What we’ve seen over the last 10 years is that our initial thesis was correct. This works. They key is to create that environment which supports and is friendly to all genders. As they get older, kids carry this reality with them into middle school, then high school, and beyond. Thankfully, we’re not the only ones working on this problem, and our society is moving (fitfully and unevenly, it’s true, but still moving) towards more tolerance and acceptance. What we can measure is what happens in the middle and high schools that our elementary school students end up in. In those schools, teachers report a surprising and sustaining increase in young women in their computer science electives. And just as importantly, the young men in these classes are not alarmed by this. There’s less bullying or feeling threatened, because they all grew up coding together in our after-school classes. This is normal. The girls grew up thinking of themselves as coders, as tech-savvy as anyone, and the buys grew up knowing that when they get stuck with a tough coding bug, their best bet is to ask the girl next to them for help.
The future
I have long wished that we could expand this program to ALL elementary schools. We have some ideas on that, and if you want to help, contact us. For now, we’re growing as fast as we can without compromising quality.

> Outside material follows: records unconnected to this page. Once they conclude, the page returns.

/-- Quads that hold at the rejoin point of their GANG entry, all with a live lane there at one depth, form one gang (R118). -/
def gangRelease (g : Group) : Option Group :=
  let ready := quads4.find? (fun q =>
    let a := quadAt g q
    match a.st, a.stack with
    | .holdGang, e :: _ =>
      (quadsOf e.sib).all (fun k =>
        let b := quadAt g k
        b.live == 0 || (b.st == .holdGang && b.pc == a.pc && b.stack.length == a.stack.length))
    | _, _ => false)
  match ready with
  | none => none
  | some q =>
    match (quadAt g q).stack with
    | [] => none
    | e :: _ =>
      let m := qmaskOf (fun k => hasQuad e.sib k && (quadAt g k).live != 0)
      let low := (quadsOf m).headD q
      some (modQuads g m (fun a => { a with st := .running, stack := a.stack.tail, gang := low, clause := none }))

/-- Membership of the open split. -/
def inSplit (g : Group) (q : Nat) : Bool := match g.split with | none => false | some x => hasQuad x.quads q

/-- The lanes of quad `q` in the split word have their destinations written (R214). -/
def splitQuadDone (g : Group) (q : Nat) : Bool :=
  match g.split with
  | none => true
  | some x => match g.ops.find? (fun o => o.id == x.op) with
    | none => true
    | some o => o.accs.all (fun a => a.lane / 4 != q || a.st == .done)

/-- A quad of the open split that stands at a header and is not released from it (R214). -/
def splitHeld (g : Group) (q : Nat) : Bool := inSplit g q && atHeader (quadAt g q) && !splitQuadDone g q

/-- Quads of one gang that no longer agree on PC or state, or on their release from the split, part into gangs. -/
def partGangs (g : Group) : Group :=
  { g with quads := (List.range g.quads.length).map (fun q =>
      let a := quadAt g q
      let low := (quads4.find? (fun k =>
        let b := quadAt g k
        b.gang == a.gang && b.pc == a.pc && b.st == a.st && b.park == a.park && splitHeld g k == splitHeld g q)).getD q
      { a with gang := low }) }

/-- Two gangs that R119 merges: at a header with one PC and one depth, no SPEC entry on top, both in the split or both out of it. -/
def mayMerge (g : Group) (p q : Nat) : Bool :=
  let a := quadAt g p
  let b := quadAt g q
  let ok := fun (m : QMask) => (quadsOf m).all (fun k =>
    let c := quadAt g k
    c.st == .running && atHeader c && c.stack.length == a.stack.length
      && !(match c.stack with | [] => false | e :: _ => e.spec) && inSplit g k == inSplit g p && !splitHeld g k)
  a.gang != b.gang && a.pc == b.pc && ok (gangOf g p) && ok (gangOf g q)

/-- Gangs merge by R119 until none may. -/
def mergeGangs : Nat → Group → Group
  | 0, g => g
  | n + 1, g =>
    match (quads4.flatMap (fun p => quads4.map (fun q => (p, q)))).find? (fun x => mayMerge g x.1 x.2) with
    | none => g
    | some (p, q) =>
      let m := gangOf g p ||| gangOf g q
      let low := (quadsOf m).headD 0
      mergeGangs n (modQuads g m (fun a => { a with gang := low, clause := none }))

/-- Header actions of every running quad at a header, releases of holding gangs, and merging. -/
def settleGo : Nat → Group → Group
  | 0, g => g
  | n + 1, g =>
    let g1 := { g with quads := g.quads.map (fun q =>
      if (q.st = .running ∧ atHeader q ∧ q.pred.isNone ∧ q.replay.isNone) ∨ q.live = 0 then headerRun 24 q else q) }
    match gangRelease g1 with
    | none => g1
    | some g2 => settleGo n g2

def settle (g : Group) : Group := mergeGangs 4 (partGangs (settleGo 16 g))

/-! ## Ending an issue -/

/-- Replaying lanes have issued one more word; when none is left they join their side (R124 step 3). -/
def replayOn (c : Issue) (q : Quad) : Quad :=
  match q.replay with
  | none => q
  | some r =>
    if r.left ≤ 1 then { q with run := (q.run ||| r.lanes) &&& q.live, replay := none }
    else { q with replay := some { r with pc := c.next, clause := if c.last then none else some c.clause, left := r.left - 1 } }

/-- A quad of the gang has issued one more word: a word of its side where it is predicted (R122), and one more for its replaying lanes
where it runs on (R124 step 3). -/
def issuedOn (q : Quad) : Quad :=
  { q with pred := q.pred.map (fun p => { p with issued := p.issued + 1 }),
           replay := q.replay.map (fun r => { r with left := r.left + 1 }) }

/-- The issue of a word is over: the gang goes to the word after it, or at the end of a clause to the
fall-through header (R38). -/
def advanceGrp (c : Issue) (g : Group) : Group :=
  if c.replay then settle (modQuads g c.quads (replayOn c))
  else
    let g1 := modQuads g c.quads (fun q => { issuedOn q with pc := c.next, clause := if c.last then none else some c.clause })
    if c.last then settle g1 else g1

/-- As `advanceGrp`, but the gang takes no header action until a long-latency lane word it is held behind is over (R154). -/
def advanceHold (c : Issue) (g : Group) : Group :=
  if c.replay then settle (modQuads g c.quads (replayOn c))
  else modQuads g c.quads (fun q => { issuedOn q with pc := c.next, clause := some c.clause })

/-- Quads at the end of a clause that no lane word of theirs holds any longer go on to the next header (R154). -/
def releaseHold (g : Group) : Group :=
  settle { g with quads := (List.range g.quads.length).map (fun q =>
    let a := quadAt g q
    if atEnd a && !g.ops.any (fun o => o.kind == .laneWord && hasQuad o.quads q) then { a with clause := none } else a) }

/-- The word parks its gang; it resumes after the word. -/
def parkGrp (c : Issue) (p : Park) (g : Group) : Group :=
  modQuads g c.quads (fun q =>
    let q1 := { q with pc := c.next, clause := if c.last then none else some c.clause }
    if q.live = 0 then q1 else { q1 with st := .parked, park := p })

/-- The gang stays at the word and waits. -/
def stayGrp (c : Issue) (p : Park) (g : Group) : Group :=
  modQuads g c.quads (fun q => { q with pc := c.pc, clause := some c.clause, st := .parked, park := p })

/-- A parked quad that satisfies a condition runs again. -/
def unparkQuad (f : Park → Bool) (q : Quad) : Quad := if q.st = .parked ∧ f q.park then { q with st := .running, park := .none } else q

/-- Parked quads that satisfy a condition run again, in the trap context too. -/
def unparkGrp (f : Park → Bool) (g : Group) : Group := settle { g with quads := g.quads.map (unparkQuad f), ctx := g.ctx.map (unparkQuad f) }

def advance (s : State) (c : Issue) : State := modGrp s c.wg c.grp (advanceGrp c)

/-! ## The issuing gang and its operands' context -/

/-- What the meaning of a clause word sees: the issue, its workgroup, group, launch and ACTIVE (R7). -/
structure Ctx where
  c : Issue
  w : Workgroup
  g : Group
  l : Launch
  act : LMask

/-- ACTIVE of the issuing gang under guard `gd` (R7, R49). -/
def activeOf (c : Issue) (g : Group) (gd : BitVec 3) : LMask := c.run &&& getPMask g gd.toNat

/-- The meaning of a clause word, given what it sees; a state with no issuing gang is a fault of the model. -/
def withCtx (s : State) (gd : BitVec 3) (f : Ctx → State) : Host.Outcome State Fault Refusal :=
  match s.cur with
  | none => .fault .noIssuer
  | some c =>
    match findWg s c.wg with
    | none => .fault .noIssuer
    | some w =>
      match w.groups[c.grp]?, findLaunch s w.launch with
      | some g, some l => .next (f { c := c, w := w, g := g, l := l, act := activeOf c g gd })
      | _, _ => .fault .noIssuer

/-- ACTIVE of a word that acts for the group: helper lanes alone count as none (R116). -/
def groupAct (x : Ctx) : LMask := if x.act &&& x.g.counted = 0 then 0 else x.act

The Problem: Gender imbalance and Gender Bias in the tech industry.
In 2013 when we started, it was clear that girls needed a more supportive environment to learn coding. It was equally clear that boys were “half the problem.” Men were bullying women out of STEM-related classes and fields at all levels and ages, from Jr. High, to High School, to College, and in the workplace. I heard this firsthand from every single female Computer Science students and graduate I hired during those first 10 years, without exception. Each one told me that they’d been pulled aside (at least once) by a male professor or TA, and told that they should get out of the field. That Computers was “not a good fit” or “the wrong field” or even “too hard” for them. Can you imagine? How horrible. I knew I couldn’t change the attitude of those incumbent men with their unconscious or conscious bias and misogyny. But what I could do was out-last them, age them out, and change the world from the bottom up, by starting with kids my daughter’s age and younger. So that’s what I did. Ten years so far, and it’s working. Changing the world is hard. It does take decades, and lots of people, but it can be done, if you start.
Saying it the nice way
When children of all genders study STEM subjects together, it means they’ll carry that reality forward with them as the grow, as a new benchmark for what’s “normal.” As they grow up over the ensuing decades, that will inevitably shift the workplace and our world to be a better, more welcoming place for all genders. We focus on making coding approachable and fun for every student in order to build their confidence, passion for persistence, and interest in the field, along with the social skills and collaborative spirit they need to change the face of our industry, together.